* **Exercise prompt**:
Look through the material below and copy exactly the lines from the line with "inductive SignalItem" to the line with "before its last", those two lines included.
====================
-- ==== Sys2Proof/Machine/Signals.lean ====
section
/-! DEFINITION. The action list and primitive of every micro-operation (R110, R143), TimeoutPoll as the algorithm of R91,
and the traces of the commands as R143 and R144 write them. -/

namespace Sys2Proof.Machine

/-- The action lists (R100, R110). The host commands are no micro-operations and have none. -/
def actionsOf (i : Instr) (s : State) : List Action :=
  match i with
  | .init _ _ _ => []
  | .wrreg _ _ _ => []
  | .rdreg _ _ _ => []
  | .endOp => endActions
  | .uinit => uinitActions
  | .start => startActions
  | .restart => restartActions
  | .stop => stopActions
  | .ack => ackActions
  | .nack => nackActions
  | .idle => idleActions
  | .wrbHi => wrbActions (operandHi s)
  | .wrbLo => wrbActions (operandLo s)
  | .wrbD => wrbActions (operandD s)
  | .wrbA page op => wrbActions (operandA page op s)
  | .rden => rdenActions
  | .latch => latchActions

/-- The map of R143 from micro-operations to the primitive-level trace. -/
def primitiveOf (i : Instr) (s : State) : Option Primitive :=
  match i with
  | .init _ _ _ => none
  | .wrreg _ _ _ => none
  | .rdreg _ _ _ => none
  | .endOp => none
  | .uinit => some .init
  | .start => some .start
  | .restart => some .restart
  | .stop => some .stop
  | .ack => some .ack
  | .nack => some .nack
  | .idle => some .idle
  | .wrbHi => some (.writeByte (operandHi s))
  | .wrbLo => some (.writeByte (operandLo s))
  | .wrbD => some (.writeByte (operandD s))
  | .wrbA page op => some (.writeByte (operandA page op s))
  | .rden => some .readEnable
  | .latch => some .readReceiveRegister

/-- Whether an action is a poll. -/
def Action.isPoll : Action → Bool
  | .poll _ _ => true
  | .write _ => false
  | .config => false
  | .latch => false
  | .finish => false

/-- The port writes of the actions before the poll, and of those after it (R110). -/
def Action.portWrites : Action → List PortWrite
  | .write w => [w]
  | .config => [.cfg configRecord]
  | .poll _ _ => []
  | .latch => []
  | .finish => []

/-! TimeoutPoll as an algorithm. -/

/-- The loop of R91 with `n` samples left: sample, count, compare; after a failed sample, delay. -/
def pollLoop (p : StatusPort) (target : Bit) : Nat → State → PollEnd × State
  | 0, s => (.timeout, s)
  | n + 1, s =>
    if statusAnswer p s = target then (.ok, countSample p s)
    else pollLoop p target n (delay (countSample p s))

/-- `Poll(p, t)` (R90, R91), with `POLL_BUDGET` samples. -/
def poll (p : StatusPort) (target : Bit) (s : State) : PollEnd × State :=
  pollLoop p target Config.params.pollBudget { s with cnt := 0#8 }

/-- A whole action: a poll runs to its end, every other action is one step. -/
def performWhole (a : Action) (last : Bool) (prim : Option Primitive) (s : State) : State :=
  match a with
  | .poll p target => endPoll (poll p target s).1 last prim (poll p target s).2
  | .write w => perform (.write w) last prim s
  | .config => perform .config last prim s
  | .latch => perform .latch last prim s
  | .finish => perform .finish last prim s

/-- A whole action list, in order (R100). -/
def runActions (prim : Option Primitive) : List Action → State → State
  | [], s => s
  | a :: rest, s => runActions prim rest (performWhole a rest.isEmpty prim s)

/-- A whole micro-operation, from its first action to its completion (R100, R131). -/
def runMicro (i : Instr) (s : State) : State := runActions (primitiveOf i s) (actionsOf i s) s

/-- The micro-operations of the WRREG routine (R79, R132). -/
def wrregRoutine : List Instr :=
  [.start, .wrbA Config.params.pageTxn 0#1, .idle, .wrbHi, .idle, .wrbLo, .idle, .wrbD, .idle, .stop, .endOp]

/-- The micro-operations of the RDREG routine (R79, R133). -/
def rdregRoutine : List Instr :=
  [.start, .wrbA Config.params.pageTxn 0#1, .idle, .wrbHi, .idle, .wrbLo, .idle, .restart] ++
  [.wrbA Config.params.pageTxn 1#1, .idle, .rden, .nack, .stop, .latch, .endOp]

/-- The micro-operations of the INIT routine (R79, R134). -/
def initRoutine : List Instr := [.uinit, .endOp]

/-- A routine as the composition of its whole micro-operations: the pseudocode of R132 to R134. -/
def runRoutine (r : List Instr) (s : State) : State := r.foldl (fun t i => runMicro i t) s

/-! The traces of R143 and R144. -/

/-- The outcome of a poll (R90): `Ok(n)`, the n-th sample was the first to equal the target, or `Timeout`. -/
inductive PollOutcome
  | ok (n : Nat)
  | timeout
  deriving DecidableEq, Repr

/-- `1 <= n <= 240` (R90). -/
def PollOutcome.legal : PollOutcome → Bool
  | .ok n => 1 ≤ n && n ≤ Config.params.pollBudget
  | .timeout => true

/-- A failed sample and the delay after it, `Rd(p,1), Tick`, so many times. -/
def failedSamples (p : StatusPort) (n : Nat) : List Event := (List.replicate n [Event.rd p 1#1, Event.tick]).flatten

/-- The events of a poll (R144, `P_i(p)`). -/
def pollEvents (p : StatusPort) : PollOutcome → List Event
  | .ok n => failedSamples p (n - 1) ++ [.rd p 0#1]
  | .timeout => failedSamples p Config.params.pollBudget

/-- The steps a poll takes (R92). -/
def PollOutcome.steps : PollOutcome → Nat
  | .ok n => 2 * n - 1
  | .timeout => 2 * Config.params.pollBudget

/-- The time units a poll takes (R91). -/
def PollOutcome.ticks : PollOutcome → Nat
  | .ok n => n - 1
  | .timeout => Config.params.pollBudget

/-- `TO_MAP` after a routine whose polls, from number `k` on, end so (R142, R151). -/
def timeoutBits : Nat → List PollOutcome → ToMap
  | _, [] => 0#12
  | k, .ok _ :: os => timeoutBits (k + 1) os
  | k, .timeout :: os => ToMap.set (timeoutBits (k + 1) os) (BitVec.ofNat 4 k)

/-- An entry of a signal-level trace as R144 writes it: a write, or the events of the next poll. -/
inductive SignalItem
  | w (x : PortWrite)
  | p (port : StatusPort)
  deriving DecidableEq, Repr

/-- The trace of a list of entries, given how its polls end. -/
def fillPolls : List SignalItem → List PollOutcome → List Event
  | [], _ => []
  | .w x :: items, os => .wr x :: fillPolls items os
  | .p _ :: _, [] => []
  | .p port :: items, o :: os => pollEvents port o ++ fillPolls items os

/-- START and the write-direction address phase with the two address bytes, common to both transactions (R144). -/
def addressItems (sel : Sel) (raddr : Addr16) : List SignalItem :=
  [.w (.ackdt 0#1), .w (.reqStart 1#1), .p .staStart] ++
  [.w (.txreg (encodeAddress sel Config.params.pageTxn 0#1)), .p .tbf, .p .staTrstat] ++
  [.w (.txreg (hiByte raddr)), .p .tbf, .p .staTrstat] ++
  [.w (.txreg (loByte raddr)), .p .tbf, .p .staTrstat]

/-- STOP (R144). -/
def stopItems : List SignalItem := [.w (.rcen 0#1), .w (.reqStop 1#1), .p .staStop]

/-- The signal-level trace of `WRREG s,a,d` (R144). -/
def wrregItems (sel : Sel) (raddr : Addr16) (data : Byte) : List SignalItem :=
  addressItems sel raddr ++ [.w (.txreg data), .p .tbf, .p .staTrstat] ++ stopItems

/-- The signal-level trace of `RDREG s,a` before its last event `Rd(RXREG,r)` (R144). -/
def rdregItems (sel : Sel) (raddr : Addr16) : List SignalItem :=
  addressItems sel raddr ++
  [.w (.reqRestart 1#1), .p .staRestart, .w (.ackdt 0#1), .w (.tbf 0#1)] ++
  [.w (.txreg (encodeAddress sel Config.params.pageTxn 1#1)), .p .tbf, .p .staTrstat] ++
  [.w (.rcen 1#1), .w (.ackdt 1#1), .w (.reqAck 1#1), .p .staAck] ++ stopItems

/-- The primitive-level trace of `WRREG s,a,d` (R143). -/
def wrregPrimitives (sel : Sel) (raddr : Addr16) (data : Byte) : List Primitive :=
  [.start, .writeByte (encodeAddress sel Config.params.pageTxn 0#1), .idle, .writeByte (hiByte raddr), .idle] ++
  [.writeByte (loByte raddr), .idle, .writeByte data, .idle, .stop]

/-- The primitive-level trace of `RDREG s,a` (R143). -/
def rdregPrimitives (sel : Sel) (raddr : Addr16) : List Primitive :=
  [.start, .writeByte (encodeAddress sel Config.params.pageTxn 0#1), .idle, .writeByte (hiByte raddr), .idle] ++
  [.writeByte (loByte raddr), .idle, .restart, .writeByte (encodeAddress sel Config.params.pageTxn 1#1), .idle] ++
  [.readEnable, .nack, .stop, .readReceiveRegister]

/-- The steps the polls of a routine take together. -/
def pollSteps (os : List PollOutcome) : Nat := (os.map PollOutcome.steps).sum

/-- The `Wr` events of a trace, in order (R144). -/
def writesOf : List Event → List PortWrite
  | [] => []
  | .wr w :: es => w :: writesOf es
  | .rd _ _ :: es => writesOf es
  | .rdRx _ :: es => writesOf es
  | .tick :: es => writesOf es

/-- The time units of a trace: its `Tick` events (R9, R184). -/
def ticksOf (es : List Event) : Nat := es.countP (· == .tick)

end Sys2Proof.Machine
end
====================
* **Output for this task**:
inductive SignalItem
  | w (x : PortWrite)
  | p (port : StatusPort)
  deriving DecidableEq, Repr

/-- The trace of a list of entries, given how its polls end. -/
def fillPolls : List SignalItem → List PollOutcome → List Event
  | [], _ => []
  | .w x :: items, os => .wr x :: fillPolls items os
  | .p _ :: _, [] => []
  | .p port :: items, o :: os => pollEvents port o ++ fillPolls items os

/-- START and the write-direction address phase with the two address bytes, common to both transactions (R144). -/
def addressItems (sel : Sel) (raddr : Addr16) : List SignalItem :=
  [.w (.ackdt 0#1), .w (.reqStart 1#1), .p .staStart] ++
  [.w (.txreg (encodeAddress sel Config.params.pageTxn 0#1)), .p .tbf, .p .staTrstat] ++
  [.w (.txreg (hiByte raddr)), .p .tbf, .p .staTrstat] ++
  [.w (.txreg (loByte raddr)), .p .tbf, .p .staTrstat]

/-- STOP (R144). -/
def stopItems : List SignalItem := [.w (.rcen 0#1), .w (.reqStop 1#1), .p .staStop]

/-- The signal-level trace of `WRREG s,a,d` (R144). -/
def wrregItems (sel : Sel) (raddr : Addr16) (data : Byte) : List SignalItem :=
  addressItems sel raddr ++ [.w (.txreg data), .p .tbf, .p .staTrstat] ++ stopItems

/-- The signal-level trace of `RDREG s,a` before its last event `Rd(RXREG,r)` (R144). -/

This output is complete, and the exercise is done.